theorem attState_attEv (f : Fld) (hf : f.key p ≠ PRT_ATTST.STATE.key p) :
    (s.attEv f p).attState p = s.attState p :=
  (read_when (attState · p) rfl).trans (fget_fset_ne s hf.symm 1)

theorem mem_attEv (f : Fld) : (s.attEv f p).mem = s.mem := read_when State.mem rfl

theorem host_attEv (f : Fld) : (s.attEv f p).host = s.host := read_when State.host rfl

theorem attState_setAtt {st : Nat} (h : st < 16) : (s.setAtt p st).attState p = st := by
  have places : PRT_ATTEV.STCHG.key p ≠ PRT_ATTST.STATE.key p := by
    simp only [Fld.key, PRT_ATTEV.STCHG, PRT_ATTST.STATE]
    omega
  exact (read_when (attState · p) rfl).trans ((attState_attEv _ p _ places).trans (attState_fset_state _ p h))

theorem mem_setAtt (st : Nat) : (s.setAtt p st).mem = s.mem :=
  (read_when State.mem rfl).trans ((mem_attEv _ p _).trans (read_when State.mem rfl))

theorem host_setAtt (st : Nat) : (s.setAtt p st).host = s.host :=
  (read_when State.host rfl).trans ((host_attEv _ p _).trans (read_when State.host rfl))

end

/-! ### The scan (R104 to R107) -/

/-- A set latch stands down to the threshold less hysteresis, and a clear one up to the threshold. -/
theorem latch_compareCc (s : State) (p b thr v : Nat) : bit ((s.compareCc p b thr v).att p).latches b =
    if bit (s.att p).latches b then !decide (v < thr * 3000 - s.eget PRT_CCHYS.HYST p * 3000)
    else decide (thr * 3000 < v) := by
  simp only [compareCc, att_onAtt_same, bit_setBit_same]

/-- A comparison without a termination, or in a tick that holds none, changes nothing. -/
theorem scanStep_idle {s : State} {p : Nat} (h : appliesRp (s.termState p) = false ∧
    appliesRd (s.termState p) = false ∨ s.scanDue p = false) (v1 v2 : Nat) (b1 b2 : Bool) :
    s.scanStep p v1 v2 b1 b2 = s := by
  have idle : (!(appliesRp (s.termState p) || appliesRd (s.termState p)) || !s.scanDue p) = true := by
    rcases h with ⟨rp, rd⟩ | due
    · rw [rp, rd]; rfl
    · rw [due, Bool.not_false, Bool.or_true]
  exact if_pos idle

/-! ### What a timer leads to, by the state in which it is due (R113) -/

section
variable {s : State} {p : Port}

/-- tCCDebounce in AttachWait.SNK with one Rp and VBUS valid: Try.SRC where TRY says so, else Attached.SNK. -/
theorem ccDebounced_attachWaitSnk (hst : s.attState p = 3) (rp : s.oneRp p = true)
    (vbus : s.fon PRT_CCSTAT.VBUSOK p = true) :
    s.ccDebounced p = if s.eget PRT_CCCFG.TRY p = 1 then s.setAtt p 8 else s.attOn p 4 := by
  simp only [ccDebounced, hst, rp, if_true, when_pos s vbus]

/-- tCCDebounce in AttachWait.SRC with one Rd and VBUS at vSafe0V: Try.SNK where TRY says so, else Attached.SRC. -/
theorem ccDebounced_attachWaitSrc (hst : s.attState p = 6) (rd : s.oneRd p = true)
    (safe : s.fon PRT_CCSTAT.VSAFE0 p = true) :
    s.ccDebounced p = if s.eget PRT_CCCFG.TRY p = 2 then s.setAtt p 0xA else s.attOn p 7 := by
  simp only [ccDebounced, hst, rd, if_true, when_pos s safe]

/-- tTryCCDebounce in Try.SRC and TryWait.SRC with one Rd. -/
theorem tryDebounced_source (hst : s.attState p = 8 ∨ s.attState p = 0xB) (rd : s.oneRd p = true) :
    s.tryDebounced p = s.attOn p 7 := by
  rcases hst with hst | hst <;> simp only [tryDebounced, hst, when_pos s rd]

/-- A due end of a DRP share exchanges Unattached.SNK and Unattached.SRC. -/
theorem exec_drpShareEnd_toggles (due : s.attDue p (s.att p).drp = true) (hst : s.attState p = 2 ∨ s.attState p = 5) :
    exec (.drpShareEnd p) s = .next (((((s.onAtt p fun h => { h with drp := none }).latchCccfg p).setAtt p
      (if s.attState p = 2 then 5 else 2)).fset PRT_ATTST.KIND p 0).cntEvent 0x02 (some p.val)) := by
  refine (if_pos due).trans ?_
  rcases hst with hst | hst <;> simp only [attState_onAtt, hst] <;> rfl

/-- A due tDRPTry leads from Try.SRC to TryWait.SNK. -/
theorem exec_drpTryExpiry_trySrc (due : s.attDue p (s.att p).drpTry = true) (hst : s.attState p = 8) :
    exec (.drpTryExpiry p) s = .next ((s.onAtt p fun h => { h with drpTry := none }).setAtt p 9) := by
  refine (if_pos due).trans ?_
  simp only [attState_onAtt, hst]

/-- A due tDRPTry leads from TryWait.SRC to Unattached.SNK. -/
theorem exec_drpTryExpiry_tryWaitSrc (due : s.attDue p (s.att p).drpTry = true) (hst : s.attState p = 0xB) :
    exec (.drpTryExpiry p) s = .next ((s.onAtt p fun h => { h with drpTry := none }).attOff p 2) := by
  refine (if_pos due).trans ?_
  simp only [attState_onAtt, hst]

end

end Sys2Proof.Machine.State

namespace Sys2Proof.Machine
open State

/-- A command that answers a state changed only under a condition acts where the condition stands. -/
theorem acts_of_next_ite {c : Instr} {s t : State} {b : Bool} {due : Prop}
    (run : exec c s = .next (if b then t else s)) (h : b = true ↔ due) : Acts c s due t :=
  acts_of_ite (run.trans (apply_ite Host.Outcome.next ..)) h

/-- Where the command does so only when a timer is due, it acts where both stand. -/
theorem acts_of_ite_next_ite {c : Instr} {s t : State} {a b : Bool} {due : Prop}
    (run : exec c s = if a then .next (if b then t else s) else .next s) (h : a = true ∧ b = true ↔ due) :
    Acts c s due t := by
  refine acts_of_next_ite (b := a && b) (run.trans ?_) (by rwa [Bool.and_eq_true])
  cases a <;> rfl

/-- Settles O34: each timer by the lemma of the state in which it is due, a latch by the hysteresis of its
comparison, and STATE by what its writing leaves alone. -/
theorem attachRowsComplete : Obligations.AttachRowsComplete := by
  unfold Obligations.AttachRowsComplete
  refine ⟨fun p s => ⟨exec_drpShareEnd_toggles, fun wait => if_neg (Bool.eq_false_iff.mp wait),
      fun wait => if_neg (Bool.eq_false_iff.mp wait), ?attachWaitSnk, ?attachWaitSrc,
      acts_of_ite_next_ite rfl (by simp [and_assoc]), ?trySource,
      fun wait => if_neg (Bool.eq_false_iff.mp wait), exec_drpTryExpiry_trySrc, exec_drpTryExpiry_tryWaitSrc,
      acts_of_ite rfl Iff.rfl, acts_of_ite_next_ite rfl (by simp),
      acts_of_ite rfl (by simp)⟩,
    fun p s st h => ⟨attState_setAtt s p h, mem_setAtt s p st, host_setAtt s p st⟩,
    fun p b thr v s _ => ?latch, fun p v1 v2 b1 b2 s => ⟨rfl, fun idle => scanStep_idle idle _ _ b1 b2⟩,
    fun p s => ⟨rfl, rfl, acts_of_next_ite rfl (by simp),
      acts_of_next_ite rfl (by simp)⟩,
    fun p s => ⟨acts_of_ite rfl Iff.rfl, rfl⟩, fun q s => ⟨rfl, rfl⟩⟩
  case attachWaitSnk =>
    exact fun due hst rp vbus => (if_pos due).trans (congrArg _ (ccDebounced_attachWaitSnk hst rp vbus))
  case attachWaitSrc =>
    exact fun due hst rd safe => (if_pos due).trans (congrArg _ (ccDebounced_attachWaitSrc hst rd safe))
  case trySource =>
    exact fun due hst rd => (if_pos due).trans (congrArg _ (tryDebounced_source hst rd))
  case latch =>
    dsimp only
    rw [latch_compareCc]
    refine ⟨fun above => ?_, fun high low => ?_, fun below => ?_⟩
    · rw [decide_eq_true above, decide_eq_false (by omega : ¬ v < _)]
      exact ite_self _
    · rw [decide_eq_false (by omega : ¬ thr * 3000 < v), decide_eq_false (by omega : ¬ v < _)]
      simp
    · rw [decide_eq_true below, decide_eq_false (by omega : ¬ thr * 3000 < v)]
      exact ite_self _

end Sys2Proof.Machine
end

section
/-!
SUPPORT. The Power Delivery commands (R138, R142, R146 to R148, R154, R166 to R168, R321 to R323, R512): a served
command that passes its checks goes on to its effect, and what those checks come to for PD_ANSWER.
-/
namespace Sys2Proof.Machine.State

/-- Where no check holds the command goes on. -/
theorem judge_goes {l : List (Bool × Nat)} (h : l.any (·.1) = false) (s : State) (op : Nat) (tag : Byte)
    (go : State → State) : s.judge op tag l go = go s := by
  have noCheck : l.find? (·.1) = none := List.find?_eq_none.mpr (List.any_eq_false.mp h)
  simp only [judge, noCheck]

/-- A PD_ANSWER with a known ACTION, whose bytes ACTION 4 brings and no other, is well formed. -/
theorem answer_wellFormed {ps d : List Byte} {a : Nat} (known : a ≤ 4) (zero : zeroAt ps 7 1 = true)
    (given : a = 4 → 2 ≤ d.length) (empty : a ≠ 4 → d = []) :
    (decide (4 < a) || !zeroAt ps 7 1 || (a == 4) == decide (d.length < 2) || (a != 4 && !d.isEmpty)) = false := by
  by_cases four : a = 4
  · have long : ¬ d.length < 2 := Nat.not_lt.mpr (given four)
    simp [four, zero, long]
  · simp [four, zero, empty four, known]

/-- The effect of a PD_ANSWER that names the open raise and is legal for it (R322). -/
theorem doPdAnswer_answers {tag : Byte} {ps : List Byte} {u : State} {r : Raise}
    (raised : (u.pd (par ps 0 1)).raise = some r) (num : r.num = par ps 4 2) (known : par ps 6 1 ≤ 4)
    (zero : zeroAt ps 7 1 = true) (given : par ps 6 1 = 4 → 2 ≤ (ps.drop 8).length)
    (empty : par ps 6 1 ≠ 4 → ps.drop 8 = [])
    (legal : u.badAnswer (par ps 0 1) (par ps 6 1) r.msg (msgOfBytes r.msg.sop (ps.drop 8)) = false)
    (revision : par ps 6 1 = 4 → (msgOfBytes r.msg.sop (ps.drop 8)).ext = true → u.rev2 (par ps 0 1) = false) :
    let p := par ps 0 1
    let a := par ps 6 1
    let w := msgOfBytes r.msg.sop (ps.drop 8)
    let v := (u.onPd p fun h => { h with raise := none }).timStop p 2
    doPdAnswer tag ps u = (v.answering p fun t => if v.tKind p r.msg ≠ 0
      then t.answerT p r.msg (v.tKind p r.msg) a w else t.answerOther p r.msg a w).reply 0x32 tag 0 := by
  have sendable : ¬ (par ps 6 1 = 4 ∧ (msgOfBytes r.msg.sop (ps.drop 8)).ext = true ∧ u.rev2 (par ps 0 1) = true) :=
    fun ⟨four, ext, old⟩ => Bool.false_ne_true ((revision four ext).symm.trans old)
  simp only [doPdAnswer, answer_wellFormed known zero given empty, raised, num, legal, sendable, ne_eq,
    not_true_eq_false, Bool.false_eq_true, if_false]

end Sys2Proof.Machine.State

namespace Sys2Proof.Machine
open State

━━━

Task to carry out -
In the data above, find each line that has the word "which" and copy it out.

Output of the exercise -
/-! ### What a timer leads to, by the state in which it is due (R113) -/
/-- Settles O34: each timer by the lemma of the state in which it is due, a latch by the hysteresis of its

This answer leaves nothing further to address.